> [Exercise aim] Only one stretch of the data below is wanted: the lines from the one with "def execCamRecvTimeout (sn" through the one with "CAM_LS_ENABLE (R352). -/", repeated exactly.

> [Exercise materials]
════
-- ==== Sys2Proof/Machine/CameraCmds.lean ====
section
/-! DEFINITION. Meanings of the commands. Camera receivers, pipelines and I3C (spec/16_camera.md). -/

namespace Sys2Proof
open Machine

namespace Machine

/-- CSI_FRAME_START (R354). -/
def execCsiFrameStart (port : Fin 4) (vc : Fin 16) (s : State) : Host.Outcome State Fault Refusal :=
  .next (s.warden fun m => m.frameStart port.val vc.val)

/-- CSI_LONG_PACKET (R355). -/
def execCsiLongPacket (port : Fin 4) (vc : Fin 16) (dt : Nat) (payload : List Byte) (crcOk : Bool) (full : Bool) (s : State) : Host.Outcome State Fault Refusal :=
  .next (s.warden fun m => m.longPacket port.val vc.val dt payload crcOk full)

/-- CSI_FRAME_END (R355). -/
def execCsiFrameEnd (port : Fin 4) (vc : Fin 16) (late : List Nat) (s : State) : Host.Outcome State Fault Refusal :=
  .next (s.warden fun m => m.frameEnd port.val vc.val late)

/-- CSI_HEADER_ERROR (R351). -/
def execCsiHeaderError (port : Fin 4) (corrected : Bool) (s : State) : Host.Outcome State Fault Refusal :=
  .next (s.warden fun m => m.headerError port.val corrected)

/-- CAM_FRAME_TIMEOUT (R355). -/
def execCamFrameTimeout (sn : Fin 16) (late : List Nat) (s : State) : Host.Outcome State Fault Refusal :=
  .next (s.warden fun m => m.camClose sn.val true late)

/-- CAM_RECV_TIMEOUT (R363). -/
def execCamRecvTimeout (sn : Fin 16) (s : State) : Host.Outcome State Fault Refusal :=
  .next (s.warden fun m => m.recvTimeout sn.val)

/-- CAM_LS_ENABLE (R352). -/
def execCamLsEnable (sn : Fin 16) (v : Word) (s : State) : Host.Outcome State Fault Refusal :=
  .next (s.hostWarden fun m => m.lsEnable sn.val v)

/-- I3C_CMD (R366). -/
def execI3cCmd (port : Fin 4) (v : Word) (s : State) : Host.Outcome State Fault Refusal :=
  .next (s.hostWarden fun m => m.i3cCmd port.val v)

/-- I3C_CMD_DONE (R366). -/
def execI3cCmdDone (port : Fin 4) (ok : Bool) (data : List Byte) (s : State) : Host.Outcome State Fault Refusal :=
  .next (s.warden fun m => m.i3cDone port.val ok data)

/-- I3C_IBI (R365). -/
def execI3cIbi (port : Fin 4) (addr : Nat) (payload : List Byte) (s : State) : Host.Outcome State Fault Refusal :=
  .next (s.warden fun m => m.i3cIbi port.val addr payload)

/-- I3C_HOT_JOIN (R365). -/
def execI3cHotJoin (port : Fin 4) (s : State) : Host.Outcome State Fault Refusal :=
  .next (s.warden fun m => m.i3cHotJoin port.val)

end Machine

end Sys2Proof
end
════
> [Result for this exercise]
def execCamRecvTimeout (sn : Fin 16) (s : State) : Host.Outcome State Fault Refusal :=
  .next (s.warden fun m => m.recvTimeout sn.val)

/-- CAM_LS_ENABLE (R352). -/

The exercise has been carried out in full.